- Michael Nyman
The Man Who Mistook His Wife For A Hat (1986)
- Chester Music Ltd (World)
- hp/2vn.va.2vc/pf
- Soprano, Tenor, Baritone
- 1 hr 10 min
- Christopher Rawlence, based on the case study by Oliver Sacks
- English, German, Russian
Programme Note
BRIEF SYNOPSIS
An investigation into the world of a man (Dr P) with visual agnosia (or ‘mental blindness’ due to damage of the visual parts of the brain). Such patients ‘see but do not see’. They see colours, lines, boundaries, simple shapes, patterns, movement – but they are unable to recognise, or find sense in, what they see. They cannot recognise people or places or common objects; their visual world is no longer meaningful or familiar, but strange, abstract, chaotic, mystifying. If a world cannot be organised visually, other organizing principles may be found and used. In the case of Dr P, a gifted performer, his exceptional musical ability allows him, in large measure, to return sense to the world by putting it and his actions into music.
FULL SYNOPSIS
i. Prologue: The Examiner delivers an address concerning his approach to neurology, and introduces the case of Doctor P.

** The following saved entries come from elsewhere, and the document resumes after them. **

-- ==== Sys2Proof/Laws/Chain.lean ====
section
/-! SUPPORT. The register chains: their lengths, and that the ramp stays a thermometer code. -/

namespace Sys2Proof.Machine

@[simp] theorem length_shiftIn {α : Type} (x : α) (l : List α) : (shiftIn x l).length = l.length := by
  simp [shiftIn]

@[simp] theorem length_rampNext (m : RampAdvance) (a : Bool) (r : List Bool) :
    (rampNext m a r).length = r.length := by
  cases m <;> cases a <;> simp [rampNext]

/-- The two readings agree on an accepted sample (R144, R158). -/
theorem rampNext_true (m : RampAdvance) (r : List Bool) : rampNext m true r = shiftIn true r := by
  cases m <;> simp [rampNext]

/-- Shifting in a 1, or slot 0 itself, keeps the thermometer code (R40 (a)). -/
theorem thermometer_shiftIn {r : List Bool} {b : Bool} (hb : r.headD false = true → b = true)
    (h : Safety.Thermometer r) : Safety.Thermometer (shiftIn b r) := by
  refine List.Pairwise.sublist (List.dropLast_sublist _) (List.pairwise_cons.2 ⟨fun a ha hat => hb ?_, h⟩)
  cases r with
  | nil => simp at ha
  | cons c r =>
    rcases List.mem_cons.1 ha with rfl | ha
    · exact hat
    · exact List.rel_of_pairwise_cons h ha hat

/-- Every ramp update keeps the thermometer code. -/
theorem thermometer_rampNext (m : RampAdvance) (a : Bool) {r : List Bool} (h : Safety.Thermometer r) :
    Safety.Thermometer (rampNext m a r) := by
  cases m with
  | onAccept =>
    cases a
    · exact h
    · exact thermometer_shiftIn (fun _ => rfl) h
  | perCycle => exact thermometer_shiftIn (by simp +contextual) h

/-- In a thermometer code the top stage is set only if every stage is. -/
theorem all_of_rampTop {r : List Bool} (h : Safety.Thermometer r) (ht : rampTop r = true) :
    ∀ b ∈ r, b = true := by
  rcases List.eq_nil_or_concat r with rfl | ⟨l, b, rfl⟩
  · simp
  · simp only [rampTop, List.concat_eq_append, List.getLastD_concat] at ht
    intro a ha
    simp only [List.concat_eq_append, List.mem_append, List.mem_singleton] at ha
    rcases ha with ha | rfl
    · rw [List.concat_eq_append] at h
      exact (List.pairwise_append.1 h).2.2 a ha b (by simp) ht
    · exact ht

/-- The gate never closes (R40 (b), R154). -/
theorem rampTop_rampNext (m : RampAdvance) (a : Bool) {r : List Bool} (h : Safety.Thermometer r)
    (ht : rampTop r = true) : rampTop (rampNext m a r) = true := by
  have hall := all_of_rampTop h ht
  have hnext : ∀ b ∈ rampNext m a r, b = true := by
    have key : ∀ c, (r = [] ∨ c = true) → ∀ b ∈ shiftIn c r, b = true := by
      intro c hc b hb
      rcases hc with rfl | rfl
      · simp [shiftIn] at hb
      · rcases List.mem_cons.1 (List.dropLast_subset _ hb) with rfl | hb
        · rfl
        · exact hall b hb
    cases m with
    | onAccept => cases a with
      | false => exact hall
      | true => exact key _ (.inr rfl)
    | perCycle =>
      refine key _ ?_
      cases r with
      | nil => exact .inl rfl
      | cons c r => exact .inr (by simp [hall c (by simp)])
  have hlen : (rampNext m a r).length = r.length := length_rampNext m a r
  have hne : rampNext m a r ≠ [] := by
    intro h0
    rw [h0] at hlen
    have : r = [] := List.eq_nil_of_length_eq_zero hlen.symm
    simp [this, rampTop] at ht
  rw [rampTop, List.getLastD_eq_getLast?, List.getLast?_eq_some_getLast hne]
  exact hnext _ (List.getLast_mem hne)

end Sys2Proof.Machine
end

ii. The First Examination: Doctor and Mrs P. arrive at the neurologist's clinic, having been referred by an ophthalmologist. A series of routine neurological tests is carried out, revealing little. As he prepares to depart, P makes several alarming mistakes and the neurologist resolves to see him again.
iii. The House Call: Baffled by his first meeting with P, the neurologist determines to observe his patient in the environment of his own home. The investigation continues as the neurologist engages P in a variety of visual exercises designed to reveal the nature of P's condition: geometric solids / cartoons/ television/ photographs/ rose/ glove/ chess game.

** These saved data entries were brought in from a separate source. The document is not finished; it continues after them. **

-- ==== Sys2Proof/Laws/PerInstr.lean ====
section
/-! SUPPORT. Statements made of every operation as syntax, one lemma per constructor. -/

/-- The encoding of a well-formed operation fits the width of its format (R70). -/
def Sys2Proof.Laws.EncodingFits.Statement (i : Sys2Proof.Instr) : Prop :=
  ∀ n m, i.wellFormed n m = true → (Sys2Proof.encode i).bits < 2 ^ (Sys2Proof.encode i).fmt.width n

namespace Sys2Proof.Laws.EncodingFits

theorem noxfer : Statement .noxfer := fun _ _ _ => by simp [encode, Format.width]

theorem sent : Statement .sent := fun _ _ _ => by simp [encode, Format.width, sentinelByte]

theorem lf : Statement .lf := fun _ _ _ => by simp [encode, Format.width, lfByte]

theorem digit (d : BitVec 4) : Statement (.digit d) := fun _ _ h => by
  simp only [Instr.wellFormed, decide_eq_true_eq] at h
  simp only [encode, Format.width, zeroByte]
  show 48 + d.toNat < 256
  omega

theorem other (b : Byte) : Statement (.other b) := fun _ _ _ => b.isLt

theorem sample (k x : Nat) : Statement (.sample k x) := fun n _ h => by
  simp only [Instr.wellFormed, Bool.and_eq_true, decide_eq_true_eq] at h
  simp only [encode, Format.width, Nat.pow_succ]
  omega

theorem idle (k : Nat) : Statement (.idle k) := fun _ _ _ => Nat.two_pow_pos _

end Sys2Proof.Laws.EncodingFits
end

iv. Testing Visual Memory: The neurologist asks P to describe, form one end to the other, the buildings and layout of a local street they both know well.
v. Paintings as Pathology? An Argument: The neurologist discovers that P is a talented amateur painter. Upon examining a portfolio of his paintings, he concludes that P's illness is reflected in these works, which have moved from representational, figurative painting to the purely abstract. This conclusion angers Mrs, P, who is insistent that the change in her husband's painting style is an expression of his artistic development, not of his deepening illness.
vi. The Prescription: As P continues enjoying his tea, Mrs, P explains to the neurologist how her husband manages, through music, to cope with daily life in spite of his perceptual problems.
vii. Epilogue: The neurologist delivers his concluding remarks on the case.
PROGRAMME NOTE
Dr. P and his wife both have elements of the heroic, but the real hero in The Hat is surely music - the power of music to organise and integrate, to knit or re-knit a shattered world into sense.
I have said this in the case history, but it needs to be shown: 'what can be shown cannot be said.' And how better could it be shown - indeed how else - than by an opera? This was Michael Nyman's brilliant inspiration. One would not have thought, on principle, that such matters of neurology or epistemology could be explored in an opera - but opera turns out to be the perfect medium: the theme seems pre-ordained for the form. Thus, The Man Who Mistook His Wife for a Hat, in a manner which first appears highly improbable, but then seems to be almost inevitable, turns into a neurological opera - the first such in the history of neurology or opera.
© Oliver Sacks
COMPOSER'S NOTE
The subject of The Man Who Mistook His Wife for a Hat, Dr. P, requires music as a lifeline, cue, clue, cure.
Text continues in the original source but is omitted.